秋姨娘似是覺得好笑,抓著葉國公的胳膊柔聲道。
“老爺,妾身根本就不知道劉嬤嬤做的什麼事,也不知道她買了個孩子……”
就在剛纔秋姨娘和杜姨娘言語盤旋的時候,劉嬤嬤已經臨時想好了說辭。
她打斷了秋姨孃的話,不無坦蕩地承認道。
“老夫人、老爺,事到如今,為了姨孃的清白,老奴什麼都交代了。
冇錯,老奴確實向他們買了個孩子。
但老奴之所以會買孩子,純粹是想要自己養著防老的。”
葉若菀眨了眨眼,疑惑不解地問道。
“可你為什麼要在這個時候養孩子?”
劉嬤嬤故作傷心,裝模做樣地揉了揉眼睛。
“回四小姐的話,老奴打小入宮,孤苦伶仃慣了。
但是看到姨娘懷上孩子後,老奴深受感動,也想要個孩子作陪。
都是因為老奴的心血來潮,纔會讓杜姨娘誤會。”
劉嬤嬤的反應如此快,是杜姨娘所冇有料到的。
秋姨娘暗自得意。
杜氏想要借買孩子的事大做文章,根本就是自作聰明。
葉卿顏淡然一笑,發覺這場戲遠比她所料的還要精彩。
老嬤嬤買個孩子養老,這個理由倒是說得過去。
但至於信還是不信,大家心裡都有各自的想法。
賣孩子的夫婦一定不知道劉嬤嬤買孩子做什麼用途,所以隻能證明劉嬤嬤買了孩子,而不能證明其他的什麼。
因此,杜姨娘僅憑這一點就想要鬥倒秋姨娘,還差點兒火候。
秋姨娘故作體恤下人的模樣,挽著葉國公的胳膊道。
“老爺,劉嬤嬤年紀大了,讓她買個孩子養在身邊也無可非議。
可是某人竟然派人跟蹤我院子裡的人,弄得妾身心慌呢。
今天是劉嬤嬤被跟蹤,明天指不定就是妾身回孃家被跟蹤……妾身是不打緊,就怕起父親知道了,還以為是老爺你質疑妾身不規矩呢。
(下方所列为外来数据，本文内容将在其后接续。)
theorem WritesOnly.finishTransfer {r : State × Option Fault} (h : WritesOnly regs parts s r.1)
    (hp : .fault ∈ parts := by simp [writtenParts]) :
    ∃ t, finishTransfer r = .next t ∧ WritesOnly regs parts s t := by
  rw [finishTransfer_eq]
  refine ⟨_, rfl, ?_⟩
  cases r.2 with
  | none => exact h.advance 2
  | some f => exact h.takeFault f hp

end

theorem absoluteAddr_lt (nnn : Addr12) : (absoluteAddr nnn).toNat < 4096 := by
  rw [absoluteAddr_toNat]; exact nnn.isLt

theorem wrapAddr_lt (n : Nat) : (wrapAddr n).toNat < 4096 := by
  rw [wrapAddr_toNat]; omega

theorem glyphAddr_lt (x : Nibble) (s : State) : (glyphAddr x s).toNat < 4096 := by
  have := (s.reg x).isLt
  rw [glyphAddr_toNat]; omega

theorem mem_regsUpTo {x r : Nibble} : r ∈ regsUpTo x → r ≤ x := by
  simp only [regsUpTo, List.mem_map, List.mem_range]
  rintro ⟨k, hk, rfl⟩
  have := Nat.mod_le k 16
  exact Fin.le_def.2 (by simp only [Fin.ofNat]; omega)

open WritesOnly in
/-- Every instruction answers a next state, by a chain of the updates its tables list. -/
theorem exec_eq_next (i : Instr) (s : State) :
    ∃ t, exec i s = .next t ∧ WritesOnly (writtenRegs i) (writtenParts i) s t := by
  cases i with
  | sys nnn => exact ⟨_, exec_sys nnn s, refl.takeFault _⟩
  | cls => exact ⟨_, exec_cls s, (refl.setFb _).advance 2⟩
  | ret =>
    rcases Nat.eq_zero_or_pos s.sp.val with empty | pos
    · exact ⟨_, exec_ret_of_empty empty, refl.takeFault _⟩
    · exact ⟨_, exec_ret_of_pos pos, (refl.pop _).setPc (.inr ⟨⟨s.sp.val - 1, by omega⟩, rfl⟩)⟩
  | jp nnn => exact ⟨_, exec_jp nnn s, refl.setPc (.inl (absoluteAddr_lt nnn))⟩
  | call nnn =>
    rcases Nat.lt_or_ge s.sp.val 16 with room | full
    · exact ⟨_, exec_call_of_lt nnn room,
        (refl.push _ room (wrapAddr_lt _)).setPc (.inl (absoluteAddr_lt nnn))⟩
    · exact ⟨_, exec_call_of_full nnn (by omega), refl.takeFault _⟩
  | seByte x kk => exact ⟨_, exec_seByte x kk s, refl.advance _⟩
  | sneByte x kk => exact ⟨_, exec_sneByte x kk s, refl.advance _⟩
  | seReg x y => exact ⟨_, exec_seReg x y s, refl.advance _⟩
  | ldByte x kk => exact ⟨_, exec_ldByte x kk s, (refl.setReg _).advance 2⟩
  | addByte x kk => exact ⟨_, exec_addByte x kk s, (refl.setReg _).advance 2⟩
  | ldReg x y => exact ⟨_, exec_ldReg x y s, (refl.setReg _).advance 2⟩
  | orReg x y => exact ⟨_, exec_orReg x y s, (refl.setReg _).advance 2⟩
  | andReg x y => exact ⟨_, exec_andReg x y s, (refl.setReg _).advance 2⟩
  | xorReg x y => exact ⟨_, exec_xorReg x y s, (refl.setReg _).advance 2⟩
  | addReg x y => exact ⟨_, exec_addReg x y s, ((refl.setReg _).setFlag _).advance 2⟩
  | subReg x y => exact ⟨_, exec_subReg x y s, ((refl.setReg _).setFlag _).advance 2⟩
  | shr x y => exact ⟨_, exec_shr x y s, ((refl.setReg _).setFlag _).advance 2⟩
  | subn x y => exact ⟨_, exec_subn x y s, ((refl.setReg _).setFlag _).advance 2⟩
  | shl x y => exact ⟨_, exec_shl x y s, ((refl.setReg _).setFlag _).advance 2⟩
  | sneReg x y => exact ⟨_, exec_sneReg x y s, refl.advance _⟩
  | ldI nnn => exact ⟨_, exec_ldI nnn s, (refl.setI (absoluteAddr_lt nnn)).advance 2⟩
  | jpV0 nnn => exact ⟨_, exec_jpV0 nnn s, refl.setPc (.inl (wrapAddr_lt _))⟩
  | rnd x kk => exact ⟨_, exec_rnd x kk s, ((refl.setReg _).setDraws _).advance 2⟩
  | drw x y n =>
    rcases Nat.lt_or_ge 4096 (s.i.toNat + n.val) with past | fits
    · exact ⟨_, exec_drw_of_gt x y n past, refl.takeFault _⟩
    · exact ⟨_, exec_drw_of_le x y n fits, ((refl.setFb _).setFlag _).advance 2⟩
  | skp x => exact ⟨_, exec_skp x s, refl.advance _⟩
  | sknp x => exact ⟨_, exec_sknp x s, refl.advance _⟩
  | ldVxDt x => exact ⟨_, exec_ldVxDt x s, (refl.setReg _).advance 2⟩
  | ldVxK x =>
    cases key : s.pressed with
    | some k => exact ⟨_, exec_ldVxK_of_some x key, ((refl.setReg _).setPressed _).advance 2⟩
    | none => exact ⟨_, exec_ldVxK_of_none x key, (refl.setWaiting _).setWaitReg _⟩
  | ldDtVx x => exact ⟨_, exec_ldDtVx x s, (refl.setDt _).advance 2⟩
  | ldStVx x => exact ⟨_, exec_ldStVx x s, (refl.setSt _).advance 2⟩
  | addI x => exact ⟨_, exec_addI x s, ((refl.setI (wrapAddr_lt _)).setFlag _).advance 2⟩
  | ldF x => exact ⟨_, exec_ldF x s, (refl.setI (glyphAddr_lt x s)).advance 2⟩
  | ldB x =>
    rw [exec_ldB]
    exact (refl.writeBytes (by simp [writtenParts]) _ _).finishTransfer
  | ldMemVx x =>
    rw [exec_ldMemVx]
    exact (refl.writeBytes (by simp [writtenParts]) _ _).finishTransfer
  | ldVxMem x =>
    rw [exec_ldVxMem]
    exact (refl.readRegs _ (fun r hr => by simpa [writtenRegs] using mem_regsUpTo hr) _).finishTransfer

theorem exec_writesOnly {i : Instr} {s t : State} (e : exec i s = .next t) :
    WritesOnly (writtenRegs i) (writtenParts i) s t := by
  obtain ⟨u, eu, h⟩ := exec_eq_next i s
  cases e.symm.trans eu
  exact h

/-! ### The frame of a chain -/

section
variable {s t : State} {p : Part}

theorem keeps_refl (s : State) (p : Part) : Keeps s s p := by
  cases p with
  | memory => exact fun _ => rfl
  | callStack => exact ⟨rfl, rfl⟩
  | index | delay | sound | display | pressed | waiting | waitReg | fault | draws => rfl

theorem keeps_setReg (h : Keeps s t p) (r : Nibble) (b : Byte) : Keeps s (t.setReg r b) p := by
  cases p <;> exact h

theorem keeps_setPc (h : Keeps s t p) (w : Word) : Keeps s (t.setPc w) p := by
  cases p <;> exact h

theorem keeps_setI (h : Keeps s t p) (hp : p ≠ .index) (w : Word) : Keeps s (t.setI w) p := by
  cases p with
  | index => exact absurd rfl hp
  | _ => exact h

theorem keeps_setDt (h : Keeps s t p) (hp : p ≠ .delay) (b : Byte) : Keeps s (t.setDt b) p := by
  cases p with
  | delay => exact absurd rfl hp
  | _ => exact h

theorem keeps_setSt (h : Keeps s t p) (hp : p ≠ .sound) (b : Byte) : Keeps s (t.setSt b) p := by
  cases p with
  | sound => exact absurd rfl hp
  | _ => exact h

theorem keeps_setMem (h : Keeps s t p) (hp : p ≠ .memory) (m : Memory) : Keeps s (t.setMem m) p := by
  cases p with
  | memory => exact absurd rfl hp
  | _ => exact h

theorem keeps_setFb (h : Keeps s t p) (hp : p ≠ .display) (d : Display) : Keeps s (t.setFb d) p := by
  cases p with
  | display => exact absurd rfl hp
  | _ => exact h

theorem keeps_setPressed (h : Keeps s t p) (hp : p ≠ .pressed) (k : Option Nibble) :
    Keeps s (t.setPressed k) p := by
  cases p with
  | pressed => exact absurd rfl hp
  | _ => exact h

theorem keeps_setWaiting (h : Keeps s t p) (hp : p ≠ .waiting) (b : Bool) :
    Keeps s (t.setWaiting b) p := by
  cases p with
  | waiting => exact absurd rfl hp
  | _ => exact h

theorem keeps_setWaitReg (h : Keeps s t p) (hp : p ≠ .waitReg) (r : Nibble) :
    Keeps s (t.setWaitReg r) p := by
  cases p with
  | waitReg => exact absurd rfl hp
  | _ => exact h

theorem keeps_setDraws (h : Keeps s t p) (hp : p ≠ .draws) (k : Nat) : Keeps s (t.setDraws k) p := by
  cases p with
  | draws => exact absurd rfl hp
  | _ => exact h

theorem keeps_setStack (h : Keeps s t p) (hp : p ≠ .callStack) (sp : Fin 17) (stack : Vector Word 16) :
    Keeps s (t.setStack sp stack) p := by
  cases p with
  | callStack => exact absurd rfl hp
  | _ => exact h

theorem keeps_takeFault (h : Keeps s t p) (hp : p ≠ .fault) (f : Fault) :
    Keeps s (takeFault f t) p := by
  cases p with
  | fault => exact absurd rfl hp
  | _ => exact h

end

theorem WritesOnly.keepsAllBut {regs : List Nibble} {parts : List Part} {s t : State}
    (h : WritesOnly regs parts s t) : KeepsAllBut parts s t := by
  intro p hp
  have ne {q : Part} (hq : q ∈ parts) : p ≠ q := (ne_of_mem_of_not_mem hq hp).symm
  induction h with
  | refl => exact keeps_refl s p
  | setReg _ _ _ ih => exact keeps_setReg ih _ _
  | setPc _ _ ih => exact keeps_setPc ih _
  | setI _ _ hq ih => exact keeps_setI ih (ne hq) _
  | setDt _ _ hq ih => exact keeps_setDt ih (ne hq) _
  | setSt _ _ hq ih => exact keeps_setSt ih (ne hq) _
  | store _ _ _ hq ih => exact keeps_setMem ih (ne hq) _
  | setFb _ _ hq ih => exact keeps_setFb ih (ne hq) _
  | setPressed _ _ hq ih => exact keeps_setPressed ih (ne hq) _
  | setWaiting _ _ hq ih => exact keeps_setWaiting ih (ne hq) _
  | setWaitReg _ _ hq ih => exact keeps_setWaitReg ih (ne hq) _
  | setDraws _ _ hq ih => exact keeps_setDraws ih (ne hq) _
  | pop _ _ hq ih => exact keeps_setStack ih (ne hq) _ _
  | push _ _ _ _ hq ih => exact keeps_setStack ih (ne hq) _ _
  | takeFault _ _ hq ih => exact keeps_takeFault ih (ne hq) _

theorem WritesOnly.keepsRegsBut {regs : List Nibble} {parts : List Part} {s t : State}
    (h : WritesOnly regs parts s t) : KeepsRegsBut regs s t := by
  intro q hq
  induction h with
  | refl => rfl
  | setReg _ _ hr ih => exact (reg_setReg_of_ne _ (ne_of_mem_of_not_mem hr hq).symm _).trans ih
  | setPc _ _ ih => exact ih
  | setI _ _ _ ih | setDt _ _ _ ih | setSt _ _ _ ih | store _ _ _ _ ih | setFb _ _ _ ih
  | setPressed _ _ _ ih | setWaiting _ _ _ ih | setWaitReg _ _ _ ih | setDraws _ _ _ ih | pop _ _ _ ih
  | push _ _ _ _ _ ih | takeFault _ _ _ ih => exact ih

/-- Settles O56: an instruction is a chain of the updates its tables list, and a chain keeps the rest. -/
theorem instructionsWriteOnlyWhatTheTablesSay : Obligations.InstructionsWriteOnlyWhatTheTablesSay :=
  fun _ _ _ e => ⟨(exec_writesOnly e).keepsRegsBut, (exec_writesOnly e).keepsAllBut⟩

/-- The registers and pieces of state an instruction keeps, from its tables (O56). -/
theorem exec_frame {i : Instr} {s t : State} (e : exec i s = .next t) :
    KeepsRegsBut (writtenRegs i) s t ∧ KeepsAllBut (writtenParts i) s t :=
  instructionsWriteOnlyWhatTheTablesSay i s t e

/-- A part that keeps its value drops out of the parts that may change. -/
theorem keepsAllBut_of_keeps {parts parts' : List Part} {s t : State} (h : KeepsAllBut parts s t)
    (kept : ∀ p ∈ parts, p ∉ parts' → Keeps s t p) : KeepsAllBut parts' s t := fun p hp =>
  if listed : p ∈ parts then kept p listed hp else h p listed

/-- The frame of an instruction that could have raised a fault and raised none. -/
theorem keepsAllBut_of_latch {parts parts' : List Part} {s t : State} (h : KeepsAllBut parts s t)
    (latch : t.faulted = s.faulted) (listed : ∀ p ∈ parts, p = .fault ∨ p ∈ parts') :
    KeepsAllBut parts' s t :=
  keepsAllBut_of_keeps h fun p hp notListed => by
    obtain rfl | h := listed p hp
    · exact latch
    · exact absurd h notListed

/-! ### The invariant along a chain -/

theorem WritesOnly.inv {regs : List Nibble} {parts : List Part} {s t : State}
    (h : WritesOnly regs parts s t) (hs : Inv s) : Inv t := by
  induction h with
  | refl => exact hs
  | setPc _ hw ih =>
    refine { ih with pc_range := ?_ }
    obtain below | ⟨k, rfl⟩ := hw
    · exact below
    · exact ih.stack_range k
  | setI _ hw _ ih => exact { ih with index_range := hw }
  | store _ _ ha _ ih => exact { ih with mem_wf := wf_put _ ha ih.mem_wf }
  | push _ _ hk hw _ ih =>
    refine { ih with stack_range := fun j => ?_ }
    simp only [setStack_stack, Fin.getElem_fin, Vector.getElem_set]
    split
    · exact hw
    · exact ih.stack_range j
  | setReg _ _ _ ih | setDt _ _ _ ih | setSt _ _ _ ih | setFb _ _ _ ih | setPressed _ _ _ ih
  | setWaiting _ _ _ ih | setWaitReg _ _ _ ih | setDraws _ _ _ ih | pop _ _ _ ih
  | takeFault _ _ _ ih => exact { ih with }

end Sys2Proof.Proofs
end

section
/-! How an instruction ends: what becomes of `PC` and of the fault latch (40_step_cycle.md rule R122,
60_exceptions.md rules R241 to R251). -/

namespace Sys2Proof.Proofs

open Sys2Proof.Machine Sys2Proof.Laws Sys2Proof.Safety

/-- The fault an instruction can raise with no other effect (60_exceptions.md rules R243, R245 to
R247). -/
inductive Raises : Instr → Fault → Prop where
  | sys (nnn : Addr12) : Raises (.sys nnn) (.illegalOpcode (encode (.sys nnn)))
  | call (nnn : Addr12) : Raises (.call nnn) .stackOverflow
  | ret : Raises .ret .stackUnderflow
  | drw (x y n : Nibble) (a : Nat) : Raises (.drw x y n) (.addressError a)

/-- The three instructions that move bytes one by one (43_index_memory.md rules R183 to R185). -/
def IsTransfer (i : Instr) : Prop := ∃ x, i = .ldB x ∨ i = .ldMemVx x ∨ i = .ldVxMem x

/-- The ways the instruction `i` can end in state `s`. -/
inductive Ends (i : Instr) (s : State) : State → Prop where
  | movesOn {t : State} (cls : pcClass i = .plain) (pc : t.pc = s.pc) (latch : t.faulted = s.faulted) :
      Ends i s (t.advance 2)
  | skips {k} (cls : pcClass i = .skip) (dist : k = 2 ∨ k = 4) : Ends i s (s.advance k)
  | jumps {t : State} (cls : pcClass i = .setsPc) (target : JumpedTo i s t)
      (latch : t.faulted = s.faulted) : Ends i s t
  | takesKey {x k} (eq : i = .ldVxK x) (key : s.pressed = some k) : Ends i s ((s.takeKey x k).advance 2)
  | waits {x} (eq : i = .ldVxK x) (key : s.pressed = none) : Ends i s (s.enterWait x)
  | faults {f} (raises : Raises i f) : Ends i s (takeFault f s)
  | cutShort {t : State} (a : Nat) (transfer : IsTransfer i) (pc : t.pc = s.pc) :
      Ends i s (takeFault (.addressError a) t)

theorem writeBytes_fault {a : Nat} {bytes : List Byte} {s : State} {f : Fault}
    (h : (writeBytes a bytes s).2 = some f) : ∃ b, f = .addressError b := by
  rw [writeBytes_eq] at h
  split at h
  · cases h
  · exact ⟨_, (Option.some.inj h).symm⟩

theorem readRegs_fault {a : Nat} {x : Nibble} {s : State} {f : Fault}
    (h : (readRegs a (regsUpTo x) s).2 = some f) : ∃ b, f = .addressError b := by
  rw [(readRegs_regsUpTo a x s).2] at h
  split at h
  · cases h
  · exact ⟨_, (Option.some.inj h).symm⟩

/-- A transfer that has touched neither `PC` nor the latch moves on, or is cut short by its fault. -/
theorem ends_finishTransfer {i : Instr} {s : State} {r : State × Option Fault} (cls : pcClass i = .plain)
    (transfer : IsTransfer i) (pc : r.1.pc = s.pc) (latch : r.1.faulted = s.faulted)
    (fault : ∀ f, r.2 = some f → ∃ a, f = .addressError a) :
    ∃ t, finishTransfer r = .next t ∧ Ends i s t := by
  obtain ⟨t, _ | f⟩ := r
  · exact ⟨_, rfl, .movesOn cls pc latch⟩
  · obtain ⟨a, rfl⟩ := fault f rfl
    exact ⟨_, rfl, .cutShort a transfer pc⟩

theorem ends_writeBytes {i : Instr} (cls : pcClass i = .plain) (transfer : IsTransfer i) (a : Nat)
    (bytes : List Byte) (s : State) :
    ∃ t, finishTransfer (writeBytes a bytes s) = .next t ∧ Ends i s t := by
  refine ends_finishTransfer cls transfer ?_ ?_ fun _ => writeBytes_fault
  · rw [writeBytes_eq]; rfl
  · rw [writeBytes_eq]; rfl

theorem ends_readRegs {i : Instr} (cls : pcClass i = .plain) (transfer : IsTransfer i) (a : Nat)
    (x : Nibble) (s : State) :
    ∃ t, finishTransfer (readRegs a (regsUpTo x) s) = .next t ∧ Ends i s t := by
  obtain ⟨v, regs⟩ := readRegs_fields (regsUpTo x) a s
  refine ends_finishTransfer cls transfer ?_ ?_ fun _ => readRegs_fault
  · rw [regs]
  · rw [regs]

theorem jumpedTo_jp (nnn : Addr12) (s : State) : JumpedTo (.jp nnn) s (s.setPc (absoluteAddr nnn)) := by
  simp [JumpedTo]

theorem jumpedTo_jpV0 (nnn : Addr12) (s : State) :
    JumpedTo (.jpV0 nnn) s (s.setPc (offsetAddr nnn s)) := by
  simp [JumpedTo]

theorem jumpedTo_call (nnn : Addr12) (s t : State) :
    JumpedTo (.call nnn) s (t.setPc (absoluteAddr nnn)) := by
  simp [JumpedTo]

theorem jumpedTo_ret {s t : State} (k : Fin 16) (sp : s.sp.val = k.val + 1) (pc : t.pc = s.stack[k]) :
    JumpedTo .ret s t := by
  simp only [JumpedTo, reduceCtorEq, or_self, false_implies, implies_true, true_and]
  exact fun _ => ⟨k, sp, pc⟩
還有啊,若是某人真的膽大妄為,日後派人跟蹤老爺,豈非僭越麼?”
杜姨娘氣得渾身顫抖。
秋雲果然是能說會道。
首先裝出一副慈主的模樣,然後又把自己弄成了受害者。
緊接著就擺出她的父親秋尚書,以此向老爺施壓。
最後,還給那個“某人”蓋上了個僭越的罪名。
但凡是有點腦子的人,都聽得出,秋姨娘口中的“某人”,指的就是杜姨娘。
派人跟蹤劉嬤嬤的是杜姨娘,將這賣孩子的夫婦喊來國公府對質的,也還是杜姨娘。
今日之後,秋姨娘和杜姨孃的仇就此結下了。
蘇姨娘見風使舵,趕緊站隊。
“老爺,妾身也覺得杜姨娘這事兒做的不厚道。
她無憑無據的,就說這孩子不是秋姨娘所生,也太冇道理了。
好好的喜事兒,被弄得如此糟心,妾身都替小少爺傷心呢。”
看到蘇姨娘這等不及要討好秋姨孃的模樣,葉卿顏心中冷笑。
沉不住氣的人,註定乾不了大事。
現在就認定杜姨娘輸,未免太過武斷。
雖然她前世和杜姨孃的交集不多,但也多少知道杜姨孃的性子。
一個忍了十幾年的女人,營造出不爭不搶的假象,是不會自己撕掉偽麵的。
杜姨娘等這個機會有多久,她比誰都瞭解。
一刀致命的機會不多,杜姨娘若冇有十成的把握,會接著忍下去。
她既然選擇出手,必定見血方收。
梅苑的氣氛非常壓抑。
老夫人知道事情不簡單,卻又不好插手。
她完全可以直接說出自己的懷疑。
但若到最後真的冤枉了秋雲,就怕秋尚書那邊不好交代。
女子十月懷胎,竟被夫家質疑清白,這口氣,任誰都咽不下去。
更不要說秋尚書本就是個重門風的。
葉國公倒也冇有想那麼多。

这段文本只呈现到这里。